Liu Anjin, Lu Jie, Zhang Guangquan
IEEE Trans Neural Netw Learn Syst. 2021 Jan;32(1):293-307. doi: 10.1109/TNNLS.2020.2978523. Epub 2021 Jan 4.
Concept drift refers to changes in the distribution of underlying data and is an inherent property of evolving data streams. Ensemble learning, with dynamic classifiers, has proved to be an efficient method of handling concept drift. However, the best way to create and maintain ensemble diversity with evolving streams is still a challenging problem. In contrast to estimating diversity via inputs, outputs, or classifier parameters, we propose a diversity measurement based on whether the ensemble members agree on the probability of a regional distribution change. In our method, estimations over regional distribution changes are used as instance weights. Constructing different region sets through different schemes will lead to different drift estimation results, thereby creating diversity. The classifiers that disagree the most are selected to maximize diversity. Accordingly, an instance-based ensemble learning algorithm, called the diverse instance-weighting ensemble (DiwE), is developed to address concept drift for data stream classification problems. Evaluations of various synthetic and real-world data stream benchmarks show the effectiveness and advantages of the proposed algorithm.
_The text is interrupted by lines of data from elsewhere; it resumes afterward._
/-- Settles O15: the byte is OUT's encoding, and the two clauses are OUT's two equations, with the next states written
out. -/
theorem outRule : Obligations.OutRule :=
  ⟨decode_encode (i := .out) rfl, fun _ => ⟨exec_out_of_lt, exec_out_of_absent⟩⟩

end Sys2Proof.Machine
end

section
/-! PROOFS. The conditional jumps (44_jump.md R74, R75): one equation for each outcome of the zero test, where a jump that
is taken is left to the answer of its scan (`jumpTo`). -/

namespace Sys2Proof.Machine

/-- The zero test of the jumps is equality with 0. -/
@[simp] theorem cellIsZero_iff (v : Byte) : cellIsZero v = true ↔ v = 0#8 := by simp [cellIsZero]

section
variable {s : State}

/-! ### The end of a jump that is taken -/

/-- With a match, the jump lands just past it. -/
theorem jumpTo_of_found {r : ScanResult} (dir : ScanDir) {m : Nat} (h : r = .found m) :
    jumpTo dir s r = .next (s.setPc m).advance := by
  rw [h]; rfl

/-- Without a match, the jump is fault entry with the direction of its scan. -/
theorem jumpTo_of_unmatched {r : ScanResult} (dir : ScanDir) (h : r = .unmatched) :
    jumpTo dir s r = .next (s.raiseFault (.unmatchedBracket dir)) := by
  rw [h]; rfl

/-! ### JFZ -/

/-- On an absent cell JFZ is fault entry: no scan is made. -/
theorem exec_jfz_of_absent (h : s.tape.length ≤ s.dp) : exec .jfz s = .next (s.raiseFault .absentCellRead) :=
  withCurrentCell_of_absent _ h

/-- On a nonzero cell JFZ falls through. -/
theorem exec_jfz_of_ne_zero (h : s.dp < s.tape.length) (hv : s.tape[s.dp] ≠ 0#8) : exec .jfz s = .next s.advance := by
  simp [exec, execJfz, withCurrentCell_of_lt _ h, hv]

/-- On a zero cell JFZ is taken, by the forward scan from its own bracket. -/
theorem exec_jfz_of_eq_zero (h : s.dp < s.tape.length) (hv : s.tape[s.dp] = 0#8) :
    exec .jfz s = jumpTo .forward s (scanForward s.prog s.pc) := by
  simp [exec, execJfz, withCurrentCell_of_lt _ h, hv]

/-! ### JBNZ -/

/-- On an absent cell JBNZ is fault entry: no scan is made. -/
theorem exec_jbnz_of_absent (h : s.tape.length ≤ s.dp) : exec .jbnz s = .next (s.raiseFault .absentCellRead) :=
  withCurrentCell_of_absent _ h

/-- On a zero cell JBNZ falls through. -/
theorem exec_jbnz_of_eq_zero (h : s.dp < s.tape.length) (hv : s.tape[s.dp] = 0#8) : exec .jbnz s = .next s.advance := by
  simp [exec, execJbnz, withCurrentCell_of_lt _ h, hv]

/-- On a nonzero cell JBNZ is taken, by the backward scan from its own bracket. -/
theorem exec_jbnz_of_ne_zero (h : s.dp < s.tape.length) (hv : s.tape[s.dp] ≠ 0#8) :
    exec .jbnz s = jumpTo .backward s (scanBackward s.prog s.pc) := by
  simp [exec, execJbnz, withCurrentCell_of_lt _ h, hv]

end

/-- Settles O18: the byte is JFZ's encoding; the zero test picks the equation, and on a zero cell the answer of the forward
scan picks the end of the jump. -/
theorem jfzRule : Obligations.JfzRule := by
  refine ⟨decode_encode (i := .jfz) rfl, fun s => ⟨exec_jfz_of_absent, fun h => ⟨exec_jfz_of_ne_zero h, fun hv => ?taken⟩⟩⟩
  case taken =>
    rw [exec_jfz_of_eq_zero h hv]
    exact ⟨fun _ => jumpTo_of_found .forward, jumpTo_of_unmatched .forward⟩

/-- Settles O19: the byte is JBNZ's encoding; the zero test picks the equation, and on a nonzero cell the answer of the
backward scan picks the end of the jump. -/
theorem jbnzRule : Obligations.JbnzRule := by
  refine ⟨decode_encode (i := .jbnz) rfl, fun s => ⟨exec_jbnz_of_absent, fun h => ⟨exec_jbnz_of_eq_zero h, fun hv => ?taken⟩⟩⟩
  case taken =>
    rw [exec_jbnz_of_ne_zero h hv]
    exact ⟨fun _ => jumpTo_of_found .backward, jumpTo_of_unmatched .backward⟩

end Sys2Proof.Machine
end

section
/-! PROOFS. The faults (60_exceptions.md R83, R86, R91): R83's table as a condition on the instruction and the state,
and fault entry under exactly that condition. -/

namespace Sys2Proof.Machine

open Sys2Proof.Safety

/-! ### The five faults -/

@[simp] theorem EngineFault.cause_ne_none (f : EngineFault) : f.cause ≠ .none := by
  cases f <;> exact nofun

/-- Some fault has a property exactly when a row of R83's table has it, UnmatchedBracket's row once for each scan. -/
theorem EngineFault.exists_iff {p : EngineFault → Prop} :
    (∃ f, p f) ↔ p .pointerUnderflow ∨ p (.unmatchedBracket .forward) ∨ p (.unmatchedBracket .backward) ∨
      p .absentCellRead ∨ p .pointerOverflow ∨ p .tapeOverflow := by
  constructor
  · rintro ⟨_ | ⟨_ | _⟩ | _ | _ | _, h⟩ <;> simp [h]
  · rintro (h | h | h | h | h | h) <;> exact ⟨_, h⟩

/-- R83's table: the instructions that raise a fault, and the condition they raise it under. -/
def FaultCondition (i : Instr) (s : State) : EngineFault → Prop
  | .pointerUnderflow => i = .pdec ∧ s.dp = 0
  | .unmatchedBracket .forward => i = .jfz ∧ s.currentCell = some 0#8 ∧ scanForward s.prog s.pc = .unmatched
  | .unmatchedBracket .backward =>
    i = .jbnz ∧ (∃ v, s.currentCell = some v ∧ v ≠ 0#8) ∧ scanBackward s.prog s.pc = .unmatched
  | .absentCellRead => (i = .out ∨ i = .jfz ∨ i = .jbnz) ∧ s.tape.length ≤ s.dp
  | .pointerOverflow => i = .pinc ∧ s.params.dpMax = some s.dp
  | .tapeOverflow =>
    (i = .cinc ∨ i = .cdec) ∧ s.tape.length ≤ s.dp ∧ s.params.tapeMax = some s.tape.length

/-- The value read at `dp` is the cell that stands there. -/
theorem State.getElem_of_currentCell {s : State} {v : Byte} (h : s.currentCell = some v) :
    s.tape[s.dp]'(State.lt_of_currentCell h) = v :=
  Option.some.inj ((State.currentCell_of_lt (State.lt_of_currentCell h)).symm.trans h)

section
variable {i : Instr} {s t : State} {f : EngineFault}

/-! ### An instruction faults exactly under its condition -/

/-- OUT, JFZ and JBNZ on an absent cell are fault entry. -/
theorem exec_reader_of_absent (hi : i = .out ∨ i = .jfz ∨ i = .jbnz) (h : s.tape.length ≤ s.dp) :
    exec i s = .next (s.raiseFault .absentCellRead) := by
  rcases hi with rfl | rfl | rfl
  · exact exec_out_of_absent h
  · exact exec_jfz_of_absent h
  · exact exec_jbnz_of_absent h

theorem exec_eq_raiseFault_of_faultCondition (h : FaultCondition i s f) : exec i s = .next (s.raiseFault f) := by
  match f, h with
  | .pointerUnderflow, ⟨hi, h0⟩ => exact hi ▸ exec_pdec_of_eq_zero h0
  | .unmatchedBracket .forward, ⟨hi, hc, hr⟩ =>
    rw [hi, exec_jfz_of_eq_zero (State.lt_of_currentCell hc) (State.getElem_of_currentCell hc)]
    exact jumpTo_of_unmatched .forward hr
  | .unmatchedBracket .backward, ⟨hi, ⟨v, hc, hv⟩, hr⟩ =>
    rw [hi, exec_jbnz_of_ne_zero (State.lt_of_currentCell hc) (by rwa [State.getElem_of_currentCell hc])]
    exact jumpTo_of_unmatched .backward hr
  | .absentCellRead, ⟨hi, habs⟩ => exact exec_reader_of_absent hi habs
  | .pointerOverflow, ⟨hi, hmax⟩ => exact hi ▸ exec_pinc_of_eq_dpMax hmax
  | .tapeOverflow, ⟨hi, habs, hfull⟩ => exact exec_absent_of_full hi habs hfull

/-- An instruction that takes a state that is not `Faulted` to one that is has met the condition of a fault, and its
answer is fault entry with that fault. -/
theorem faultCondition_of_exec_faulted (hs : s.runState ≠ .faulted) (h : exec i s = .next t)
    (ht : t.runState = .faulted) : ∃ f, FaultCondition i s f ∧ t = s.raiseFault f := by
  have he := exec_effect i s
  rw [h] at he
  cases he
  case pincOverflow hmax => exact ⟨.pointerOverflow, ⟨rfl, hmax⟩, rfl⟩
  case pdecUnderflow h0 => exact ⟨.pointerUnderflow, ⟨rfl, h0⟩, rfl⟩
  case cincOverflow hc hfull => exact ⟨.tapeOverflow, ⟨.inl rfl, s.currentCell_eq_none_iff.mp hc, hfull⟩, rfl⟩
  case cdecOverflow hc hfull => exact ⟨.tapeOverflow, ⟨.inr rfl, s.currentCell_eq_none_iff.mp hc, hfull⟩, rfl⟩
  case absent hc hi => exact ⟨.absentCellRead, ⟨hi, s.currentCell_eq_none_iff.mp hc⟩, rfl⟩
  case jfzUnmatched hc hr => exact ⟨.unmatchedBracket .forward, ⟨rfl, hc, hr⟩, rfl⟩
  case jbnzUnmatched v hc hv hr => exact ⟨.unmatchedBracket .backward, ⟨rfl, ⟨v, hc, hv⟩, hr⟩, rfl⟩
  case pinc | pdec | cincWrite | cincAppend | cdecWrite | cdecAppend | out | jfzFall | jfzJump | jbnzFall | jbnzJump
      | nopin | nop =>
    exact absurd ht hs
概念漂移是指基础数据分布的变化,是不断演变的数据流的固有属性。具有动态分类器的集成学习已被证明是处理概念漂移的一种有效方法。然而,随着数据流的不断演变,创建和维持集成多样性的最佳方法仍然是一个具有挑战性的问题。与通过输入、输出或分类器参数估计多样性不同,我们提出了一种基于集成成员是否就区域分布变化的概率达成一致的多样性度量方法。在我们的方法中,对区域分布变化的估计用作实例权重。通过不同方案构建不同的区域集将导致不同的漂移估计结果,从而创造多样性。选择分歧最大的分类器以最大化多样性。因此,开发了一种基于实例的集成学习算法,称为多样实例加权集成(DiwE),以解决数据流分类问题中的概念漂移。对各种合成和真实世界数据流基准的评估表明了所提算法的有效性和优势。